The Republican leadership immediately announced it would obstruct any appointment of a replacement by Barack Obama to the bitter end. Although the Constitution grants to the president the role of appointing the magistrates on the Supreme Court, and in spite of the fact that Obama had 10 months left in his second term, McConnell announced that the appointment was too important to be left to a president who was going to be replaced, and that “the American people should decide” in the next presidential election.

This scheme proved crucial when Trump ended up winning the election, while the Republicans denied any hearing for the candidacy of Merrick Garland, the moderate judge proposed by Obama, for 10 full months.

Indeed, one of Trump’s first acts as president was to nominate the reactionary Neil Gorsuch to the highest legal body of the nation.

Gorsuch replaced Scalia’s vote, and with the nine-member Supreme Court having four “conservative” and four “liberal” judges, the decisive tie-breaking vote most often still belonged to Anthony Kennedy, a moderate nominated by Reagan, who has spoken out over the years against gun control and in favor of the influence of corporations on politics, but who has also signed majority opinions in favor of abortion and gay rights.

Due to its design in the country’s constitution, the Supreme Court has a powerful influence on political life. Its judgments have been instrumental in all the major phases of social progress, from universal suffrage to union power, the integration of schools, environmental protection, and the civil rights of blacks, women and gays.

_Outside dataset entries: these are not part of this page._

/-! ## Frames -/

/-- The parts of the state: the eleven blocks, the level of RESET-N, the clock and the queue. -/
inductive Part where
  | adv | thu | chu | fcu | gru | bld | rgu | pfs | mdu | slc | hlc | resetLine | clock | queue
  deriving DecidableEq, Repr

/-- A part of the state is unchanged. -/
def Part.same (p : Part) (s t : State) : Prop :=
  match p with
  | .adv => t.adv = s.adv
  | .thu => t.thu = s.thu
  | .chu => t.chu = s.chu
  | .fcu => t.fcu = s.fcu
  | .gru => t.gru = s.gru
  | .bld => t.bld = s.bld
  | .rgu => t.rgu = s.rgu
  | .pfs => t.pfs = s.pfs
  | .mdu => t.mdu = s.mdu
  | .slc => t.slc = s.slc
  | .hlc => t.hlc = s.hlc
  | .resetLine => t.resetHeld = s.resetHeld
  | .clock => t.now = s.now
  | .queue => t.pending = s.pending

/-- Every part but those listed is unchanged. -/
def onlyChanges (parts : List Part) (s t : State) : Prop := ∀ p : Part, p ∉ parts → p.same s t

/-! ## Requests and what goes out -/

/-- The request command `i` is the one that HLC takes: it stands at the head of the receive queue, or the queue is
empty and it is taken as it arrives (R194). -/
def takes (i : Instr) (s : State) : Prop :=
  canTake s = true ∧ (s.hlc.queue = [] ∨ ∃ f fs, s.hlc.queue = f :: fs ∧ requestOf f = some i)

/-- The frame being sent, then the replies that wait: what leaves the part before any further notice (R196). -/
def outgoing (s : State) : List Frame := s.hlc.sending.toList ++ s.hlc.replies

/-- A request has been answered: its reply is the last of what goes out, the request is taken from the receive
queue, and none is in process (R194, R195, R196). R196 lets a reply and a notice of the same request reach the host
in either order; that the reply goes first also from an idle transmitter is the model's reading, log 7. -/
def answered (kind : Nat) (tag : Byte) (r : Result) (data : List Field) (s t : State) : Prop :=
  outgoing t = outgoing s ++ [replyFrame (BitVec.ofNat 8 kind) tag r (fieldBytes data)]
  ∧ t.hlc.queue = s.hlc.queue.drop 1 ∧ t.hlc.inProcess = false

/-- The receiver of the host link is unchanged. -/
def receiverSame (s t : State) : Prop :=
  t.hlc.rx = s.hlc.rx ∧ t.hlc.bytes = s.hlc.bytes ∧ t.hlc.gapTimer = s.hlc.gapTimer

/-- All that waits to leave the part, in the order in which it leaves if nothing more comes (R196). -/
def transmission (s : State) : List Frame := outgoing s ++ s.hlc.notices

/-- The host link receives nothing, takes and answers no request, and no notice is raised. -/
def linkQuiet (s t : State) : Prop :=
  receiverSame s t ∧ t.hlc.queue = s.hlc.queue ∧ t.hlc.inProcess = s.hlc.inProcess
  ∧ t.hlc.dropped = s.hlc.dropped ∧ transmission t = transmission s

/-- On the host link one notice is raised, and nothing else comes about: at a full queue the oldest notice goes
and the notices-dropped flag is set (R197). -/
def linkNotice (n : Frame) (s t : State) : Prop :=
  receiverSame s t ∧ t.hlc.queue = s.hlc.queue ∧ t.hlc.inProcess = s.hlc.inProcess
  ∧ if s.hlc.notices.length < Config.noticeCapacity then
      t.hlc.dropped = s.hlc.dropped ∧ transmission t = transmission s ++ [n]
    else t.hlc.dropped = true ∧ transmission t = outgoing s ++ s.hlc.notices.drop 1 ++ [n]

/-- On the host link notices may be raised, and nothing else comes about: what goes out before them stays as it
was, but that an idle transmitter takes one notice. -/
def linkNotices (s t : State) : Prop :=
  receiverSame s t ∧ t.hlc.queue = s.hlc.queue ∧ t.hlc.inProcess = s.hlc.inProcess
  ∧ (s.hlc.dropped = true → t.hlc.dropped = true)
  ∧ (outgoing t = outgoing s ∨ outgoing s = [] ∧ (outgoing t).length = 1)

/-- A request has been answered and has raised no notice. -/
def answeredQuietly (kind : Nat) (tag : Byte) (r : Result) (data : List Field) (s t : State) : Prop :=
  answered kind tag r data s t ∧ receiverSame s t ∧ t.hlc.notices = s.hlc.notices ∧ t.hlc.dropped = s.hlc.dropped

/-- A request has been refused: it is answered with the refusal, and nothing but the host link has changed. -/
def refused (kind : Nat) (tag : Byte) (r : Result) (s t : State) : Prop :=
  answeredQuietly kind tag r [] s t ∧ onlyChanges [.hlc] s t

/-- A request has been answered and has raised one notice (R197). -/
def answeredWithNotice (kind : Nat) (tag : Byte) (r : Result) (data : List Field) (n : Frame) (s t : State) : Prop :=
  answered kind tag r data s t ∧ receiverSame s t
  ∧ if s.hlc.notices.length < Config.noticeCapacity then
      t.hlc.notices = s.hlc.notices ++ [n] ∧ t.hlc.dropped = s.hlc.dropped
    else t.hlc.notices = s.hlc.notices.drop 1 ++ [n] ∧ t.hlc.dropped = true

/-! ## Arcs (R28, R29) -/

/-- An arc request passes the four tests of R29. -/
def State.admits (s : State) (r : ArcRequest) : Prop :=
  s.thu.arcs.length < 2
  ∧ (∀ i : Fin 16, arcSelects r.start r.width i = true →
      (s.pair i).tag = none ∧ ((s.pair i).state = .thrusting ∨ (s.pair i).state.cause ≠ none))
  ∧ s.profile.nMin
      ≤ (allPairs.filter fun i => !arcSelects r.start r.width i && (s.pair i).state == .thrusting).length
  ∧ ∀ g : Fin 4, ∃ i : Fin 16,
      groupOf i = g ∧ arcSelects r.start r.width i = false ∧ (s.pair i).state = .thrusting

/-- A selected pair is THRUSTING, so that a grant has a pair to release (R28). -/
def State.releases (s : State) (r : ArcRequest) : Bool :=
  allPairs.any fun i => arcSelects r.start r.width i && (s.pair i).state == .thrusting

/-- THU has granted an arc: its record is the last of the list, every selected pair carries its tag and the THRUSTING
ones are RELEASING; with none to release the arc is withdrawn at once (R28, R31). -/
def arcGranted (r : ArcRequest) (id : Nat) (s t : State) : Prop :=
  id = (if s.thu.arcs.any (fun a => a.id == 1) then 2 else 1)
  ∧ t.thu.arcs = s.thu.arcs ++ [
      { id, start := r.start, width := r.width, phase := if s.releases r then .withdrawing else .withdrawn,
        release := if s.releases r then .running (s.now + s.profile.tRelease * 1000) else .stopped,
        reseat := .stopped, placed := false, byBld := true }]
  ∧ t.thu.waiting = none ∧ t.thu.setpoints = s.thu.setpoints
  ∧ ∀ i : Fin 16, { t.pair i with commanded := (s.pair i).commanded } =
      if arcSelects r.start r.width i then
        { s.pair i with tag := some id,
                        state := if (s.pair i).state = .thrusting then .releasing else (s.pair i).state }
      else s.pair i

/-! ## Profile changes (R141) -/

/-- A profile activation with this step serial has been entered in the open record's list of changes: appended, or in
the fourth place of a full list, with "more changes" set (R141). -/
def changeEntered (p : ProfileName) (serial : Nat) (r r' : RingRecord) : Prop :=
  r'.changes = (if r.changes.length < 4 then r.changes else r.changes.take 3) ++ [{ serial, profile := p }]
  ∧ r'.moreChanges = (r.moreChanges || decide (4 ≤ r.changes.length))

/-! ## The law of modes, holds and halts (R157, R165, R167, R172) -/

/-- The outputs and sets of MDU agree with its mode: ADV-PERMIT and the permission exactly in BORING with no hold
reason, HALT-OUT exactly in HALTED, no halt cause outside HALTED, the standstill timer only under its
conditions. A cause that is removable at its addition stays so (R168). -/
def Mdu.Lawful (m : Mdu) : Prop :=
  m.permitted = advanceAllowed m ∧ m.advPermit = m.permitted ∧ m.haltOut = (m.mode == .halted)
  ∧ (m.mode ≠ .halted → haltsEmpty m.halts = true)
  ∧ (m.standstill ≠ .stopped → standstillConditions m = true)
  ∧ ∀ c ∈ [HaltCause.stall, .overExcavation, .hostStop], m.halts[c.index] ≠ some false

/-- MDU with one hold reason in the set or out of it, and the permission that follows (R164, R165). -/
def Mdu.withHold (r : HoldReason) (member : Bool) (m : Mdu) : Mdu :=
  let m := { m with holds := m.holds.set r.index member }
  { m with permitted := advanceAllowed m, advPermit := advanceAllowed m }

/-- A hold reason has become a member, or has ceased to be one: at a change one HOLD_CHANGED notice is raised, and
otherwise nothing comes about (R164). -/
def holdFollows (r : HoldReason) (member : Bool) (s t : State) : Prop :=
  t.mdu = s.mdu.withHold r member
  ∧ if s.mdu.holds[r.index] = member then linkQuiet s t
    else linkNotice (noticeFrame .holdChanged (holdChangedFields r t.mdu.holds t.mdu.permitted)) s t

The court has a strong role in controlling and moderating governmental power, and it is the keystone of the system of checks and balances set up by the Constitution as an institutional barrier to the enormous power wielded by the president.

For instance, at the beginning of Trump’s term, the Court exercised this function by blocking the direct repeal of Obama’s healthcare reform.

However, in the last few days, a barrage of new decisions have decimated a number of fundamental safeguards.

In rapid succession, the judges upheld the right to conscientious objection of a baker who had refused to prepare a wedding cake for a gay marriage; they pronounced the validity of a map of electoral districts drawn by Republicans for their own political advantage in Texas; they deemed illegal the requirement for pregnancy centers to offer information on abortion in California; they struck a severe blow against the financing of trade unions; and, finally, they approved Trump’s signature “Muslim ban.”

It was an avalanche of bad news for the left, which culminated with the frightful news of Kennedy’s retirement, which opens the door to a second appointment by Trump.

The new judge that the president will appoint will certainly consolidate a reactionary supermajority that will go on to dismantle welfare, “affirmative action” (quotas reserved for minorities in schools and workplaces), gay rights, abortion rights—the whole catalog of the cornerstones of social law in the U.S. for the past 50 years, something that not even the most optimistic of conservatives would have dared to hope just two years ago.

It is a crucial assist to Trump himself. He will have total control of all the powers of the state, to an extent that his predecessors have almost never been able to enjoy, and which will now make it much easier to defeat the last bulwark against his power: the rulings of the federal courts against him—like the decision Thursday which ordered the reunification of all the immigrant families separated by Trump’s policy within one month—which will almost certainly be struck down on appeal.

As analyst Jeffrey Toobin said, “abortion will be illegal 20 states in 18 months,” and the history books will mark this as a turning point.

In less than two years, the political party that lost the popular vote has managed to completely take over all three branches of government, and it will shape the political fortunes of the United States for decades, since Supreme Court appointments are for life.

It is a checkmate move against the opposition, which leaves no room for any resistance except to try to overthrow them at the ballot box—a road now entirely uphill.